-- ==== Sys2Proof/Tests/Slice0.lean ====
section
/-! SUPPORT. Tests of the model on small states, and for every statement states that meet its hypotheses. -/

namespace Sys2Proof.Tests

open Sys2Proof.Machine

set_option Elab.async false

/-- A powered device whose slots run: every domain on, firmware served, both functions reachable, slot 100. -/
def live : State :=
  let s := State.reset.each (List.range 29) (fun t d => t.wr R.dom_DOMAIN_STATE d 1)
  let s := ((s.wr R.svc_SERVICE_STATE 0 1).wr R.invar_RATE 0 rateNominal).wr R.prst_HALT_CAUSE 0 0
  { s with clk := { s.clk with running := true, count := 8000, slot := 100, slotCount := 8000, ticks := 1000000000 }
           ep := { s.ep with linkUp := true, accepting := true, conf0 := { s.ep.conf0 with busMaster := true } }
           pwr := { s.pwr with bootDue := false } }

/-- PF0's principal, on its own route. -/
def host : Accessor := ⟨0, 0⟩

/-- The state a command answers, when it answers one. -/
def after (i : Instr) (s : State) : Option State := match exec i s with
  | .next t => some t
  | _ => none

/-! ## Invar -/

/-- Link 5 RUNNING and ALIGNING, with no exchange. -/
def tsyncLive : State := (live.wr R.link_STATE 5 3).wr R.link_LINK_STATE 5 3
/-- Link 5 with exchange 0 open, its RX_STAMP received. -/
def tsyncHalf : State := { tsyncLive with time := { tsyncLive.time with exch := [(80, ⟨6400, some 6742, 1000000000⟩)] } }
/-- Link 5 UP and the active sync link of a device under FABRIC. -/
def tsyncActive : State := ((tsyncHalf.wr R.link_LINK_STATE 5 7).wr R.sync_SYNC_LINK0 0 5).wr R.invar_SYNC_SOURCE 0 1

theorem test_TsyncExchange_send : tsyncLive.tsyncOpen 5 = true ∧
    tsyncLive.past (mget 0 tsyncLive.time.reqSent 5) (ticksUs (tsyncLive.rd R.sync_TSYNC_INTERVAL 0)) = true := by decide +kernel
theorem test_TsyncExchange_stamps : tsyncHalf.tsyncOpen 5 = true ∧
    mfind tsyncHalf.time.exch (5 * 16 + 0) = some ⟨6400, some 6742, 1000000000⟩ ∧ tsyncHalf.past 1000000000 (ticksUs 4 + 1) = false ∧
    ¬(tsyncHalf.rd R.link_LINK_STATE 5 = 7 ∧ 5 = tsyncHalf.activeSync) := by decide +kernel
theorem test_TsyncExchange_active : tsyncActive.tsyncOpen 5 = true ∧ tsyncActive.rd R.link_LINK_STATE 5 = 7 ∧ 5 = tsyncActive.activeSync ∧
    tsyncActive.rd R.invar_SYNC_SOURCE 0 = 1 := by decide +kernel
theorem test_TsyncExchange_late : mfind tsyncHalf.time.exch (5 * 16 + 0) = some ⟨6400, some 6742, 1000000000⟩ ∧
    ({ tsyncHalf with clk := { tsyncHalf.clk with ticks := 1000005001 } } : State).past 1000000000 (ticksUs 4 + 1) = true ∧
    tsyncHalf.past 1000000000 (ticksUs 4 + 1) = false := by decide +kernel
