-- ==== Sys2Proof/Syntax.lean ====
section
/-! DEFINITION. The commands of CANBF as syntax: bit values, field tags, phases, stuff-kind selectors, the command-word
format C32 as a record of its fields, and `Instr`, one constructor per row of spec/opcode_table.json. -/

namespace Sys2Proof

/-- A bit value (00_scope R12). The encoding, Dominant 0 and Recessive 1, is `Level.bit` in Decode.lean. -/
inductive Level where
  | dominant
  | recessive
  deriving DecidableEq, Repr

/-- A protocol field tag, in the order of its codes 0..27 (30_encoding R95). -/
inductive Tag where
  | sof | baseIdentifier | identifierExtension | rtr | srr | ide | edl | r0 | r1 | brs | esi | dlc | data | stuffCount
  | stuffParity | crc | crcDelimiter | ack | ackDelimiter | eof | intermission | suspend | idle | activeErrorFlag
  | passiveErrorFlag | errorDelimiter | overloadFlag | overloadDelimiter
  deriving DecidableEq, Repr

/-- A phase of a bit, in time order, codes 0..3 (30_encoding R96). -/
inductive Phase where
  | sync | prop | ph1 | ph2
  deriving DecidableEq, Repr

/-- The stuff-kind selector of GET_STUFF_BIT and GET_NUM_STUFF, codes 0..2 (30_encoding R97). -/
inductive KindSel where
  | any | regular | fixed
  deriving DecidableEq, Repr

/-- A bit-frame slot number, the 2-bit fields `BF` and `BF2` (30_encoding R90). -/
abbrev BfIx := Fin Config.bfNames

/-- A frame slot number, the 1-bit field `FS` (30_encoding R90). -/
abbrev FsIx := Fin Config.frameNames

/-- The fields of the one command format C32, most significant first (30_encoding R90). -/
structure C32 where
  opc   : BitVec 6
  bf    : BitVec 2 := 0
  bf2   : BitVec 2 := 0
  fs    : BitVec 1 := 0
  flag  : BitVec 1 := 0
  vsel  : BitVec 1 := 0
  val   : BitVec 1 := 0
  kind  : BitVec 2 := 0
  fsel  : BitVec 1 := 0
  field : BitVec 5 := 0
  phase : BitVec 2 := 0
  rsv   : BitVec 8 := 0
  deriving DecidableEq, Repr

/-- Why the decoder refuses a command word (30_encoding R91, R94, R95, R97). The error each one raises is
`DecodeError.err` in Machine/Ops.lean: `E_OPC` for the first, `E_ARG` for the others. -/
inductive DecodeError where
  /-- an opcode the map does not list (R94) -/
  | reservedOpcode
  /-- a non-zero field the command does not use, or a non-zero `RSV` (R91) -/
  | unusedNonZero
  /-- `FSEL` = 0 with `FIELD` ≠ 0 (R91) -/
  | fieldWithoutFsel
  /-- `FSEL` = 0 where the field operand is mandatory (R91) -/
  | fieldMissing
  /-- `VSEL` = 0 with `VAL` = 1 where `VAL` is a filter (R91) -/
  | valWithoutVsel
  /-- `FSEL` = 1 with `FIELD` ≥ 28 (R95) -/
  | reservedTag
  /-- `KIND` = 3 (R97) -/
  | reservedKind
  deriving DecidableEq, Repr

/-- A command: one constructor per row of the opcode map (30_encoding R93), in its order. `bf` is the target bit-frame
slot, `bf2` the source slot, `fs` the frame slot; an optional field operand (`FSEL`, `FIELD`) and an optional value filter
(`VSEL`, `VAL`) are options. The argument registers are not part of the syntax: a command reads them when it runs (R92). -/
inductive Instr where
  | nop
  | setNbt
  | setDbt
  | setFlags (fs : FsIx)
  | setDlc (fs : FsIx)
  | setDlen (fs : FsIx)
  | setId (fs : FsIx)
  | randomize (fs : FsIx)
  | frameEq
  | dlcToLen (flag : Bool)
  | lenToDlc (flag : Bool)
  | build (bf : BfIx) (fs : FsIx)
  | update (bf : BfIx) (flag : Bool)
  | readLen (bf : BfIx)
  | readBit (bf : BfIx)
  | readTq (bf : BfIx)
  | readCycle (bf : BfIx)
  | bitCycles (bf : BfIx)
  | getBitOf (bf : BfIx) (field : Tag)
  | getBitOfNs (bf : BfIx) (field : Tag)
  | getRandomBitOf (bf : BfIx) (field : Tag) (val : Option Level)
  | getStuffBit (bf : BfIx) (kind : KindSel) (val : Option Level)
  | getBitIndex (bf : BfIx)
  | getNumStuff (bf : BfIx) (kind : KindSel) (field : Option Tag) (val : Option Level)
  | insertBit (bf : BfIx) (field : Tag) (val : Level)
  | insertBitCopy (bf bf2 : BfIx)
  | removeBit (bf : BfIx) (flag : Bool) (field : Option Tag)
  | appendBit (bf : BfIx) (field : Tag) (val : Level)
  | appendBf (bf bf2 : BfIx)
  | removeBitsFrom (bf : BfIx)
  | turnRx (bf : BfIx)
  | insActErr (bf : BfIx)
  | insPasErr (bf : BfIx)
  | insOvr (bf : BfIx)
  | looseArb (bf : BfIx)
  | flipBit (bf : BfIx)
  | flipComp (bf : BfIx)
  | appendSuspend (bf : BfIx)
  | lengthen (bf : BfIx) (phase : Phase)
  | shorten (bf : BfIx) (phase : Phase)
  | forceTq (bf : BfIx) (flag : Bool) (phase : Phase) (val : Level)
  | forceCycle (bf : BfIx) (flag : Bool) (phase : Phase) (val : Level)
  | firstTq (bf : BfIx) (phase : Phase)
  | lastTq (bf : BfIx) (phase : Phase)
  | prevPhase (bf : BfIx) (phase : Phase)
  | resync (bf : BfIx)
  deriving DecidableEq, Repr

end Sys2Proof
end

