-- ==== Sys2Proof/Machine/Registers.lean ====
section
/-! DEFINITION. The register space (20_memory): which register an address names, what reading it gives, and what writing
it does, for every register but CMD, whose write runs a command (HostPort.lean). -/

namespace Sys2Proof.Machine

/-- The registers of the map (20_memory R63). -/
inductive Reg where
  | cmd | status | statusClr | caps
  | arg0 | arg1 | arg2 | arg3 | result0 | result1
  | nbtSeg | nbtBrp | dbtSeg | dbtBrp
  | bfInfo (bf : BfIx)
  | flags (fs : FsIx) | dlc (fs : FsIx) | dlen (fs : FsIx) | id (fs : FsIx) | rand (fs : FsIx)
  | data (fs : FsIx) (w : Fin 16)
  deriving DecidableEq, Repr

/-- The register of frame slot `fs` at offset `o` in its 0x80 bytes (20_memory R63). -/
def frameReg (fs : FsIx) (o : Nat) : Option Reg :=
  match o with
  | 0x00 => some (.flags fs)
  | 0x04 => some (.dlc fs)
  | 0x08 => some (.dlen fs)
  | 0x0C => some (.id fs)
  | 0x10 => some (.rand fs)
  | _ => if 0x40 ≤ o ∧ o < 0x80 ∧ o % 4 = 0 then some (.data fs (Fin.ofNat 16 ((o - 0x40) / 4))) else none

/-- A register of bit-frame slot `bf`, listed where the block has that slot (20_memory R63). -/
def bfReg (c : Config.Params) (bf : BfIx) : Option Reg :=
  if bf.val < c.bfSlots then some (.bfInfo bf) else none

/-- The register at an address in a block with parameters `c`, none where the map lists none (20_memory R62, R63). -/
def regAt (c : Config.Params) (a : Addr) : Option Reg :=
  match a.toNat with
  | 0x000 => some .cmd
  | 0x004 => some .status
  | 0x008 => some .statusClr
  | 0x00C => some .caps
  | 0x010 => some .arg0
  | 0x014 => some .arg1
  | 0x018 => some .arg2
  | 0x01C => some .arg3
  | 0x020 => some .result0
  | 0x024 => some .result1
  | 0x030 => some .nbtSeg
  | 0x034 => some .nbtBrp
  | 0x038 => some .dbtSeg
  | 0x03C => some .dbtBrp
  | 0x040 => bfReg c 0
  | 0x044 => bfReg c 1
  | 0x048 => bfReg c 2
  | 0x04C => bfReg c 3
  | n =>
    if 0x100 ≤ n ∧ n < 0x180 ∧ 0 < c.frameSlots then frameReg 0 (n - 0x100)
    else if 0x180 ≤ n ∧ n < 0x200 ∧ 1 < c.frameSlots then frameReg 1 (n - 0x180)
    else none

/-- CAPS, constant in a block: it shows the block's parameters (10_state R27). -/
def capsWord (c : Config.Params) : Word :=
  place (BitVec.ofNat 16 c.maxBits) 16 ||| place (BitVec.ofNat 8 c.frameSlots) 8 ||| place (BitVec.ofNat 8 c.bfSlots) 0

/-- The number `4w + k` of the byte in lane `k` of data-window word `w` (20_memory R64). -/
def byteIx (w : Fin 16) (k : Fin 4) : Fin Config.windowBytes :=
  ⟨4 * w.val + k.val, by show _ < 64; omega⟩

/-- Byte `4w + k` of a frame slot's data buffer. -/
def Frame.byte (fr : Frame) (w : Fin 16) (k : Fin 4) : Byte :=
  fr.data[byteIx w k]

/-- The data-window word `w`, byte `4w` least significant (20_memory R64). -/
def Frame.dataWord (fr : Frame) (w : Fin 16) : Word :=
  place (fr.byte w 3) 24 ||| place (fr.byte w 2) 16 ||| place (fr.byte w 1) 8 ||| place (fr.byte w 0) 0

/-- A frame slot after a write of `v` to data-window word `w`: all four bytes are replaced (20_memory R64). -/
def Frame.setDataWord (fr : Frame) (w : Fin 16) (v : Word) : Frame :=
  { fr with data :=
      (((fr.data.set (byteIx w 0) (v.extractLsb' 0 8)).set (byteIx w 1) (v.extractLsb' 8 8)).set
        (byteIx w 2) (v.extractLsb' 16 8)).set (byteIx w 3) (v.extractLsb' 24 8) }

/-- What a read of a register gives; a write-only register gives 0 (20_memory R62, R63). -/
def readReg (s : State) : Reg → Word
  | .cmd => 0
  | .status => s.status.word
  | .statusClr => 0
  | .caps => capsWord s.params
  | .arg0 => s.arg0
  | .arg1 => s.arg1
  | .arg2 => s.arg2
  | .arg3 => s.arg3
  | .result0 => s.result0
  | .result1 => s.result1
  | .nbtSeg => s.nbt.segWord
  | .nbtBrp => s.nbt.brpWord
  | .dbtSeg => s.dbt.segWord
  | .dbtBrp => s.dbt.brpWord
  | .bfInfo bf => (s.slot bf).infoWord
  | .flags fs => (s.frame fs).flags.word
  | .dlc fs => (s.frame fs).dlc.setWidth 32
  | .dlen fs => (s.frame fs).dlen.setWidth 32
  | .id fs => (s.frame fs).id.setWidth 32
  | .rand fs => (s.frame fs).rand.setWidth 32
  | .data fs w => (s.frame fs).dataWord w

/-- What a read at an address gives: 0 where the map lists no register (20_memory R62). -/
def readAt (s : State) (a : Addr) : Word :=
  match regAt s.params a with
  | some r => readReg s r
  | none => 0

/-- What a write to a register other than CMD leaves; a write to a read-only register is ignored (20_memory R62, R63). -/
def writeReg (s : State) (v : Word) : Reg → State
  | .cmd => s
  | .status => s
  | .statusClr => clearStatus s v
  | .caps => s
  | .arg0 => { s with arg0 := v }
  | .arg1 => { s with arg1 := v }
  | .arg2 => { s with arg2 := v }
  | .arg3 => { s with arg3 := v }
  | .result0 => s
  | .result1 => s
  | .nbtSeg => s
  | .nbtBrp => s
  | .dbtSeg => s
  | .dbtBrp => s
  | .bfInfo _ => s
  | .flags _ => s
  | .dlc _ => s
  | .dlen _ => s
  | .id _ => s
  | .rand fs => s.setFrame fs { s.frame fs with rand := v.extractLsb' 0 3 }
  | .data fs w => s.setFrame fs ((s.frame fs).setDataWord w v)

/-- Whether a host access is admitted: 32 bits wide, at a multiple of 4 (20_memory R61). -/
def admitted (a : Addr) (bytes : Nat) : Bool :=
  bytes == 4 && a.toNat % 4 == 0

/-- Whether an event is the reset or an admitted access. -/
def HostEvent.admitted : HostEvent → Bool
  | .read a n => Machine.admitted a n
  | .write a n _ => Machine.admitted a n
  | .reset => true

end Sys2Proof.Machine
end

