/-- The (match, mask) pairs of opcode_table.json, rows INSERT_BIT to APPEND_SUSPEND. -/
def tableRowsEdit : List (Word × Word) := [
  (0x80008000, 0xFCFB83FF), (0x84000000, 0xFC3FFFFF), (0x88000000, 0xFCEF03FF), (0x8C008000, 0xFCFB83FF),
  (0x90000000, 0xFC3FFFFF), (0x94000000, 0xFCFFFFFF), (0xA0000000, 0xFCFFFFFF), (0xA4000000, 0xFCFFFFFF),
  (0xA8000000, 0xFCFFFFFF), (0xAC000000, 0xFCFFFFFF), (0xB0000000, 0xFCFFFFFF), (0xB4000000, 0xFCFFFFFF),
  (0xB8000000, 0xFCFFFFFF), (0xBC000000, 0xFCFFFFFF)]

/-- The (match, mask) pairs of opcode_table.json, rows LENGTHEN to RESYNC. -/
def tableRowsTiming : List (Word × Word) := [
  (0xC0000000, 0xFCFFFCFF), (0xC4000000, 0xFCFFFCFF), (0xC8000000, 0xFCEBFCFF), (0xCC000000, 0xFCEBFCFF),
  (0xD0000000, 0xFCFFFCFF), (0xD4000000, 0xFCFFFCFF), (0xD8000000, 0xFCFFFCFF), (0xDC000000, 0xFCFFFFFF)]

/-- The (match, mask) pairs of opcode_table.json, all 46 rows. -/
def tableRows : List (Word × Word) :=
  tableRowsConfig ++ tableRowsQuery ++ tableRowsEdit ++ tableRowsTiming

/-- The reserved opcodes (30_encoding R94). -/
def reservedOpcodes : List Nat :=
  [0x0B, 0x0C, 0x0D, 0x0E, 0x0F, 0x1D, 0x1E, 0x1F, 0x26, 0x27, 0x38, 0x39, 0x3A, 0x3B, 0x3C, 0x3D, 0x3E, 0x3F]

/-- What a command touches, by the opcode map (30_encoding R93) and its rule: the bit-frame slots it uses and so checks
(30_encoding R104 step 5, BUILD excepted), the slot whose bits it may change, the slot in which ARG0 is an index of an
existing bit, the frame slot it may change, and whether it writes RESULT0 and RESULT1. -/
structure Touches where
  checks  : List BfIx := []
  edits   : Option BfIx := none
  bitAt   : Option BfIx := none
  frame   : Option FsIx := none
  result0 : Bool := false
  result1 : Bool := false

end Sys2Proof.Machine

namespace Sys2Proof

/-- What each command touches. -/
def Instr.touches : Instr → Machine.Touches
  | .nop => {}
  | .setNbt => {}
  | .setDbt => {}
  | .setFlags fs => { frame := some fs }
  | .setDlc fs => { frame := some fs }
  | .setDlen fs => { frame := some fs }
  | .setId fs => { frame := some fs }
  | .randomize fs => { frame := some fs }
  | .frameEq => { result0 := true }
  | .dlcToLen _ => { result0 := true }
  | .lenToDlc _ => { result0 := true }
  | .build bf _ => { edits := some bf }
  | .update bf _ => { checks := [bf], edits := some bf }
  | .readLen bf => { checks := [bf], result0 := true }
  | .readBit bf => { checks := [bf], bitAt := some bf, result0 := true, result1 := true }
  | .readTq bf => { checks := [bf], bitAt := some bf, result0 := true, result1 := true }
  | .readCycle bf => { checks := [bf], bitAt := some bf, result0 := true }
  | .bitCycles bf => { checks := [bf], bitAt := some bf, result0 := true }
  | .getBitOf bf _ => { checks := [bf], result0 := true }
  | .getBitOfNs bf _ => { checks := [bf], result0 := true }
  | .getRandomBitOf bf _ _ => { checks := [bf], result0 := true }
  | .getStuffBit bf _ _ => { checks := [bf], result0 := true }
  | .getBitIndex bf => { checks := [bf], bitAt := some bf, result0 := true }
  | .getNumStuff bf _ _ _ => { checks := [bf], result0 := true }
  | .insertBit bf _ _ => { checks := [bf], edits := some bf }
  | .insertBitCopy bf bf2 => { checks := [bf, bf2], edits := some bf }
  | .removeBit bf false none => { checks := [bf], edits := some bf, bitAt := some bf }
  | .removeBit bf false (some _) => { checks := [bf], edits := some bf }
  | .removeBit bf true _ => { checks := [bf], edits := some bf }
  | .appendBit bf _ _ => { checks := [bf], edits := some bf }
  | .appendBf bf bf2 => { checks := [bf, bf2], edits := some bf }
  | .removeBitsFrom bf => { checks := [bf], edits := some bf }
  | .turnRx bf => { checks := [bf], edits := some bf }
  | .insActErr bf => { checks := [bf], edits := some bf }
  | .insPasErr bf => { checks := [bf], edits := some bf }
  | .insOvr bf => { checks := [bf], edits := some bf }
  | .looseArb bf => { checks := [bf], edits := some bf, bitAt := some bf }
  | .flipBit bf => { checks := [bf], edits := some bf, bitAt := some bf }
  | .flipComp bf => { checks := [bf], edits := some bf, bitAt := some bf }
  | .appendSuspend bf => { checks := [bf], edits := some bf }
  | .lengthen bf _ => { checks := [bf], edits := some bf, bitAt := some bf }
  | .shorten bf _ => { checks := [bf], edits := some bf, bitAt := some bf }
  | .forceTq bf _ _ _ => { checks := [bf], edits := some bf, bitAt := some bf }
  | .forceCycle bf _ _ _ => { checks := [bf], edits := some bf, bitAt := some bf }
  | .firstTq bf _ => { checks := [bf], bitAt := some bf, result0 := true }
  | .lastTq bf _ => { checks := [bf], bitAt := some bf, result0 := true }
  | .prevPhase bf _ => { checks := [bf], bitAt := some bf, result0 := true }
  | .resync bf => { checks := [bf], edits := some bf, bitAt := some bf, result0 := true }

********

• WHAT YOU HAVE TO DO: Pull every line containing "theorem" out of the data above.

• COMPLETED EXERCISE:
theorem test_TsyncExchange_send : tsyncLive.tsyncOpen 5 = true ∧
theorem test_TsyncExchange_stamps : tsyncHalf.tsyncOpen 5 = true ∧
theorem test_TsyncExchange_active : tsyncActive.tsyncOpen 5 = true ∧ tsyncActive.rd R.link_LINK_STATE 5 = 7 ∧ 5 = tsyncActive.activeSync ∧
theorem test_TsyncExchange_late : mfind tsyncHalf.time.exch (5 * 16 + 0) = some ⟨6400, some 6742, 1000000000⟩ ∧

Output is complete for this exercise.